Kateryna Zarembo is a Ukrainian policy analyst, university lecturer, writer, and mother of four. She defended her PhD in 2016. Her professional path combines three of her passions: policy analysis, academic research, and literature. As an academic, she has been combining teaching in Ukraine with work as a guest researcher at the Technical University Darmstadt (Germany) and publishing on Ukraine’s civil society and the hierarchy of knowledge production in academia. As a policy analyst, she has been advocating for Ukraine across the globe, from Canada to Italy (she speaks fluent Italian and German).

In 2022, during the full-scale Russian invasion in Ukraine, she finished and published her first non-fiction book, which she had started in 2017, The Rise of Ukraine’s Sun: Stories of Donetsk and Luhansk Regions at the Beginning of the 21st century. Crucial for our current understanding of the differences in Ukraine’s social fabric, the book is devoted to Ukrainian civil society activism in Donbas. She is currently promoting this book with a book tour in various Ukrainian cities.

Kateryna is very vocal about the problems of women with children in academia, and has worked as a coach, speaking about self-care, where to find support, and how to survive forced migration with children. Her chapter on parenthood in times of war and the expectations put on women who had to leave their partners and ended up alone with their children in foreign countries – an autoethnography – will be published soon in an edited volume on the Russian war against Ukraine.

Dounia Bourabain

Dounia Bourabain

Dounia Bourabain is a gifted Belgian researcher with a Moroccan background, working as an assistant professor at Hasselt University. Although she only recently defended her dissertation, Everyday Sexism and Racism in the Ivory Tower: The Struggles and Resistance of Women Early Career Researchers in Belgium, at the VUB in Brussels, she already has a very strong track record, with several awards to her name.
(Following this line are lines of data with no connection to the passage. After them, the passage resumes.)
-- ==== Sys2Proof/Tests/Slice0.lean ====
section
/-! SUPPORT. Tests: ill-formed commands that the check refuses, single steps whose expected results are worked out by hand from the
spec's tables, and for each statement a state and operands that meet its hypotheses. -/

open Sys2Proof Sys2Proof.Machine
namespace Sys2Proof.Tests

-- Each check waits for the ones before it: one thread at a time.
set_option Elab.async false

/-! ## A small running module -/

def onDom : Dom := { Dom.offDom with st := .on, pt := 3 }
def upBay : Bay := { Bay.offBay with st := .running }
def onePath (ls : BitVec 16) : Path := { pid := 0, lanes := ls, pc := 0x1000#64, joins := [], st := .run }
def oneWhorl (p : Path) : Whorl :=
  { kernel := 1, index := 0, launched := 0xFFFF#16, v := [], u := [], p := [], acc := [], accInt := 0#4, liveV := [],
    liveT := 0#4, paths := [p], cur := 0, nextPid := 1, nextSplit := 0, issues := 0, curIssues := 0, colls := [],
    tileQ := [], stopped := false }
def oneCtx : Ctx :=
  { f := 0, seed := 0#64, frec := 0x2000#64, ptroot := 0#64, pasid := 0#20, fault := 0, faultPa := 0, frec_ := 0,
    frecDue := false, frecCore := 0, more := 0, stopping := false, dying := false, stopTime := 0#64, gens := [], resv := 0 }
def oneKern : Kern :=
  { src := .queue 0, q := 0, seq := 0, ctx := 1, part := 0, cls := 0, pc := 0x1000#64, args := 0#64, hint := 0#64, hlog := 0,
    tlim := 0, rsafe := true, tpw := 16, wpc := 1, gran := 0, nwh := 1, next := 1, left := 1, st := .resident, repl := 0,
    chuteTaken := false, first := [], cores := [0], charged := 0, placedAt := 0, startAt := [(0, 0)], readySince := 0, ranFor := 0, saved := [],
    savedStore := [], pending := none, endAt := 0, lastAck := 0 }
def oneQueue : Queue :=
  { ctx := 1, f := 0, ring := 0x4000#64, cring := 0x5000#64, headwb := 0x6000#64, cls := 0, rlog := 4, clog := 4, cvec := 0,
    evec := 0, st := .ready, paused := false, head := 0#32, tail := 0#32, chead := 0#32, fetched := 0#32, released := 0,
    indLeft := 0, indAddr := 0#64, written := 0, shadow := [], seq := 0, ahead := [], exec := none, job := none, recs := [],
    drainDue := false, headDue := false, heads := [], prior := [], bells := [] }
def coreWith (wh : Whorl) : Core := { Core.blank with slots := [(0, wh)], icache := [(64, List.replicate 64 0#8)], granules := [(0, 1)] }
/-- A module in SERVICE: every bay runs, every domain is on, function 0 has 64 GiB, context 1 maps its first pages, and whorl `wh`
of kernel 1 stands in slot 0 of core 0. -/
def liveWith (wh : Whorl) : State :=
  { State.reset with
    mod := { State.reset.mod with op := .service, phase := .ended, pwrGood := true, memActive := true, time := 1000000#64 },
    dict := { State.reset.dict with od := [(odKey 0x6010 3, leBytes 4 64)] },
    bays := [(0, upBay), (1, upBay), (2, upBay), (3, upBay)],
    doms := (List.range 80).map fun g => (g, onDom),
    cores := [(0, coreWith wh)],
    ctxs := [(1, oneCtx)], queues := [(0, oneQueue)], kerns := [(1, oneKern)], nextKern := 2,
    fns := [(0, { Fn.blank with groves := List.range 768, busMaster := [true, true] })],
    ports := [(0, { CxlPort.blank with up := true }), (1, { CxlPort.blank with up := true })],
    mem := { State.reset.mem with tlb := [(1, 1, 0x103D#64), (1, 2, 0x203D#64), (1, 3, 0x01100000003D#64)] } }
def p0 : Path := onePath 0xFFFF#16
def wh0 : Whorl := oneWhorl p0
def w0 : Wid := ⟨0, 0⟩
def live : State := liveWith wh0
/-- The same with one thread, and these v and u registers; lane 0's v registers count from 0. -/
def p1 : Path := onePath 1#16
def wh1 (v : FMap W32) (u : FMap W64) : Whorl := { oneWhorl p1 with v := v, u := u }
def live1 (v : FMap W32) (u : FMap W64) : State := liveWith (wh1 v u)

/-- The same with an instruction word at 0x1000, in the cache of core 0. -/
def coded (s : State) (word : W64) : State :=
  s.setCore 0 { s.core 0 with icache := [(64, leBytes 8 word.toNat ++ List.replicate 56 0#8)] }

def next (c : Instr) (s : State) : State :=
  match exec c s with
  | .next t => t
  | _ => s
def whorlAfter (word : W64) (c : Instr) (s : State) : Whorl := (whorlOf (next c (coded s word)) w0).getD wh0

/-! ## Whether a whorl issues, as a check that runs -/

def fetched (s : State) (w : Wid) (wh : Whorl) (p : Path) : Option (W64 × State) :=
  match fetchAt (putWhorl s w wh) w wh p with
  | .ok word t => some (word, t)
  | _ => none
def issuesB (s : State) (w : Wid) (simt : Bool) (word : W64) (keys : List Nat) (wh : Whorl) (p : Path) : Bool :=
  (match issuePath s w simt with
   | some (wh', c) => decide (wh = mergeAtIssue wh' c)
   | none => false) && decide (wh.curPath? = some p) &&
  (match fetched s w wh p with
   | some x => decide (x.1 = word) && wordDefined word && scoreboardFree x.2 w wh keys
   | none => false)
def fetchState (s : State) (w : Wid) (wh : Whorl) (p : Path) : State := ((fetched s w wh p).map (·.2)).getD s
During her PhD research, she studied everyday racism and sexism in primary education, in clothing stores, and in higher education institutions. Her dissertation then constructed a typology of forms of everyday racism in the academic workplace. In addition, she paid special attention to the specific socialization process of women of color in the academic workplace and the strategies they use to navigate this space. She is also active and visible in European-level communities that fight sexism and racism in academia.

With her expertise in different fields of inequality, one of her passions is in strong sociological theory. She is also passionate about communicating her research to the wider public, giving guest lectures and conference presentations, and engaging in panel discussions on race and gender inequality, discrimination, and racism. She strives to be the professor she wishes she had when she was a student.

Elena Biagini

Elena Biagini

Elena Biagini is an activist and independent researcher with a PhD in Gender Studies from Sapienza University in Rome, who also teaches at an Italian public secondary school. She is one of the rare and leading researchers in the field of lesbian feminist studies in Italy. She has played a critical role as a well-known lesbian activist in the making of the Italian LGBTIQ+ movement  especially in the more radical, intersectional, and queer branch, in several lesbian groups and Facciamo Breccia, the 2000s NoVAT movement against the hegemony of the Vatican. Facciamo Breccia introduced a critique of homonormativity and homonationalism that defined the actions of mainstream organizations in those years.

She collaborates with independent media and published numerous articles in LGBTIQ+, lesbian, and feminist fields. Her PhD thesis (based on research done outside of her teaching job) and monograph L’emersione imprevista: Il movimento delle lesbiche in Italia negli anni ‘70 e ‘80 (The Unexpected Emergence: The Lesbian Movement in 1970s and 1980s Italy) was published in 2018 as the first scientific and rigorous contribution to the history of lesbian movements in Italy. This book is an indispensable contribution aimed at researchers, students, and activists. In Italy, this political movement and activism would not nearly be as visible without her contributions.